4. Ты пишешь, что в июньские календы Антоний доложит3614 насчет провинций — чтобы ему получить Галлии3615 и чтобы для тех и других срок был продлен3616; можно ли будет свободно принять решение? Если будет можно, буду рад восстановлению свободы; если не будет, то что принесла мне та смена властелина, кроме радости, которую я узрел при виде справедливой гибели тирана?
5. Ты пишешь, что в храме Опс3617 происходят хищения, которые я и тогда3618 видел. Право, мы и освобождены выдающимися мужами и не свободны. Поэтому слава принадлежит им, вина — наша. И ты советуешь мне написать историю, собрать столь великие преступления тех, кто и теперь властвует над нами.
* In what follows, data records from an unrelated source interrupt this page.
-- ==== Sys2Proof/Tests/Slice0.lean ====
section
/-! SUPPORT. Tests: the checks of well-formedness refuse an ill-formed command each, small facts worked out from the
spec by hand, and for every statement with hypotheses a state and operands that meet all of them together. -/

open Sys2Proof Sys2Proof.Machine

section

set_option Elab.async false
set_option linter.unusedSimpArgs false
set_option maxRecDepth 100000
set_option linter.unusedVariables false

/-! States with the dies, clocks and phase that most commands need. -/

/-- The die on a link adopted, counted so by the module, and not parked. -/
def Sys2Proof.Machine.State.wLive (s : State) (n : Nat) : State :=
  (s.setLnk n { s.lnk n with adopted := true }).setDie n { s.die n with st := .adopted, adopted := true, parked := false }

/-- Every island's clock runs, the supply is in the Normal band, the oscillator is right and every crossing is open. -/
def Sys2Proof.Machine.State.wClocks (s : State) : State :=
  { (s.setReg PWR_ISLAND_STAT 0x3FFFFFFF#32).setF PWR_FEED_STAT_BAND 0 with
    pwr := { s.pwr with xing := [] }, boot := { s.boot with xtalBad := false } }

/-- The module is in Run, with every island's clock running. -/
def Sys2Proof.Machine.State.wRun (s : State) : State :=
  { s.wClocks.setF PWR_STATE_STATE 0 with boot := { s.boot with phase := .run, xtalBad := false } }

/-! The checks of Instr.wf: each refuses an ill-formed command and takes its well-formed neighbour. -/

theorem test_wf_registerWrite_issued : Instr.wf (.registerWrite 0 0 [0]) = false ∧ Instr.wf (.registerWrite 1 0 [0]) = true := by decide
theorem test_wf_absentBlockWrite_issued : Instr.wf (.absentBlockWrite 2 0 [0]) = false ∧ Instr.wf (.absentBlockWrite 0x4A 0 [0]) = true := by decide
theorem test_wf_strongroomWriteDrop_issued : Instr.wf (.strongroomWriteDrop 7 0 [0]) = false ∧ Instr.wf (.strongroomWriteDrop 0x0A 0 [0]) = true := by decide
theorem test_wf_w1cFlagClear_issued : Instr.wf (.w1cFlagClear 0x0B 0 0 0) = false ∧ Instr.wf (.w1cFlagClear 0x10 0 0 0) = true := by decide
theorem test_wf_speculativeReadRefused_issued : Instr.wf (.speculativeReadRefused 0x54 0 1) = false ∧ Instr.wf (.speculativeReadRefused 0x53 0 1) = true := by decide
theorem test_wf_decodeError_issued : Instr.wf (.decodeError 0xFF true 0 1) = false ∧ Instr.wf (.decodeError 0x64 true 0 1) = true := by decide
theorem test_wf_registerWrite : Instr.wf (.registerWrite 8 0 []) = false ∧ Instr.wf (.registerWrite 8 0 (List.replicate 64 0)) = true := by decide
theorem test_wf_absentBlockWrite : Instr.wf (.absentBlockWrite 8 0 (List.replicate 65 0)) = false ∧ Instr.wf (.absentBlockWrite 8 0 [0]) = true := by decide
theorem test_wf_strongroomWriteDrop : Instr.wf (.strongroomWriteDrop 8 0 []) = false ∧ Instr.wf (.strongroomWriteDrop 8 0 (List.replicate 64 0)) = true := by decide
theorem test_wf_speculativeReadRefused : Instr.wf (.speculativeReadRefused 8 0 65) = false ∧ Instr.wf (.speculativeReadRefused 8 0 64) = true := by decide
theorem test_wf_decodeError : Instr.wf (.decodeError 8 true 0 0) = false ∧ Instr.wf (.decodeError 8 true 0 1) = true := by decide
theorem test_wf_ledgerSeed : Instr.wf (.ledgerSeed 0 [⟨3, 0, 0⟩, ⟨3, 1, 1⟩] 0) = false ∧ Instr.wf (.ledgerSeed 0 [⟨3, 0, 0⟩, ⟨4, 1, 1⟩] 0) = true := by decide
theorem test_wf_ledgerStep : Instr.wf (.ledgerStep [⟨3, 0, 0⟩, ⟨3, 1, 1⟩]) = false ∧ Instr.wf (.ledgerStep []) = true := by decide
theorem test_wf_captureEnd : Instr.wf (.captureEnd 0 (List.replicate 33 0) 0) = false ∧ Instr.wf (.captureEnd 0 (List.replicate 32 0) 0) = true := by decide
theorem test_wf_boostEnergyCheck : Instr.wf (.boostEnergyCheck 0 [(1, 0), (1, 0)]) = false ∧ Instr.wf (.boostEnergyCheck 0 [(1, 0), (2, 0)]) = true := by decide
theorem test_wf_archiveDone : Instr.wf (.archiveDone [7, 7]) = false ∧ Instr.wf (.archiveDone [7, 8]) = true := by decide
theorem test_wf_canFrame_base_id : Instr.wf (.canFrameReceived 0 { id := 0x800 }) = false ∧ Instr.wf (.canFrameReceived 0 { id := 0x7FF }) = true := by decide
theorem test_wf_canFrame_remote : Instr.wf (.canFrameReceived 0 { fdf := true, rtr := true }) = false ∧ Instr.wf (.canFrameReceived 0 { rtr := true, dlc := 8 }) = true := by decide
theorem test_wf_canFrame_rate_switch : Instr.wf (.canBusWake 0 0 { brs := true }) = false ∧ Instr.wf (.canBusWake 0 0 { fdf := true, brs := true }) = true := by decide
theorem test_wf_canFrame_length : Instr.wf (.nmMessageReceived 0 { dlc := 9, fdf := true, data := List.replicate 9 0 }) = false ∧ Instr.wf (.nmMessageReceived 0 { dlc := 9, fdf := true, data := List.replicate 12 0 }) = true := by decide
theorem test_wf_linResponse : Instr.wf (.linResponse 0 0 (List.replicate 9 0)) = false ∧ Instr.wf (.linResponse 0 0 (List.replicate 8 0)) = true := by decide
theorem test_wf_flowContextWrite : Instr.wf (.flowContextWrite 0 8 63 [0, 0]) = false ∧ Instr.wf (.flowContextWrite 0 8 63 [0]) = true := by decide
theorem test_wf_gwShadowWrite_piece : Instr.wf (.gwShadowWrite 8 false 63 [0, 0]) = false ∧ Instr.wf (.gwShadowWrite 8 false 62 [0, 0]) = true := by decide
theorem test_wf_gwShadowWrite_stash : Instr.wf (.gwShadowWrite 8 true 0x400 [0]) = false ∧ Instr.wf (.gwShadowWrite 8 true 0x3FF [0]) = true := by decide
theorem test_wf_trunkDiscover : Instr.wf (.trunkDiscover [1, 1] true) = false ∧ Instr.wf (.trunkDiscover [1, 2] true) = true := by decide
theorem test_wf_trunkDiscover_length : Instr.wf (.trunkDiscover [0, 1, 2, 3] true) = false ∧ Instr.wf (.trunkDiscover [1, 2, 3] true) = true := by decide
theorem test_wf_trunkGwFrame : Instr.wf (.trunkGwFrame 1 0 true ⟨false, 0, 0, List.replicate 9 0⟩) = false ∧ Instr.wf (.trunkGwFrame 1 0 true ⟨true, 0, 0, List.replicate 9 0⟩) = true := by decide
theorem test_wf_trunkReq_read : Instr.wf (.trunkReq 1 0 0 true ⟨0, 0, false, 0, 321, []⟩) = false ∧ Instr.wf (.trunkReq 1 0 0 true ⟨0, 0, false, 0, 320, []⟩) = true := by decide
theorem test_wf_trunkReq_write : Instr.wf (.trunkReq 1 0 0 true ⟨0, 1, false, 0, 0, []⟩) = false ∧ Instr.wf (.trunkReq 1 0 0 true ⟨0, 1, false, 0, 0, [0]⟩) = true := by decide
theorem test_wf_trunkCpl : Instr.wf (.trunkCpl 1 0 0 0 true (List.replicate 65 0)) = false ∧ Instr.wf (.trunkCpl 1 0 0 0 true []) = true := by decide
theorem test_wf_measPeriodicUpdate : Instr.wf (.measPeriodicUpdate 0 0 0 0 0 [(2, 0), (2, 1)]) = false ∧ Instr.wf (.measPeriodicUpdate 0 0 0 0 0 [(2, 0)]) = true := by decide
theorem test_wf_uhfFrame : Instr.wf (.uhfFrame (List.replicate 13 0)) = false ∧ Instr.wf (.uhfFrame (List.replicate 14 0)) = true := by decide
theorem test_wf_strRequest : Instr.wf (.strRequest 8 []) = false ∧ Instr.wf (.strRequest 8 [0]) = true := by decide
theorem test_wf_storeRequest : Instr.wf (.storeRequest 8 (List.replicate 65 0)) = false ∧ Instr.wf (.storeRequest 8 (List.replicate 64 0)) = true := by decide
theorem test_wf_mntWrite : Instr.wf (.mntWrite 0 []) = false ∧ Instr.wf (.mntWrite 0 (List.replicate 256 0)) = true := by decide
theorem test_wf_mntRead : Instr.wf (.mntRead 0 257) = false ∧ Instr.wf (.mntRead 0 256) = true := by decide
theorem test_wf_localHostAccess_write : Instr.wf (.localHostAccess true 0 [] 4) = false ∧ Instr.wf (.localHostAccess true 0 [0] 0) = true := by decide
theorem test_wf_localHostAccess_read : Instr.wf (.localHostAccess false 0 [0] 0) = false ∧ Instr.wf (.localHostAccess false 0 [] 1) = true := by decide
theorem test_wf_debugPortAccess : Instr.wf (.debugPortAccess false 0 [] 65) = false ∧ Instr.wf (.debugPortAccess true 0 [0] 0) = true := by decide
Смогу ли я не прославить тех самых, кто привлек тебя для запечатывания3619? И меня, клянусь, не должок волнует, но тяжело преследовать поношением благожелательных людей, какими бы они ни были.
6. Но, как ты пишешь, насчет всех моих соображений мы, полагаю, можем решить более определенно в июньские календы, к которым я приеду, и я приложу все силы и старания, разумеется, с помощью твоего авторитета и влияния и чрезвычайной правоты дела, чтобы насчет бутротцев состоялось постановление сената, о каком ты пишешь3620. То, что ты мне велишь обдумать, я действительно обдумаю, хотя в последнем письме я поручил тебе обдумать3621. Но ты, словно государственный строй уже восстановлен, возвращаешь своим соседям массилийцам принадлежащее им3622. Оружием (сколь надежным мы располагаем, не знаю) это, пожалуй, возможно восстановить; авторитетом — невозможно.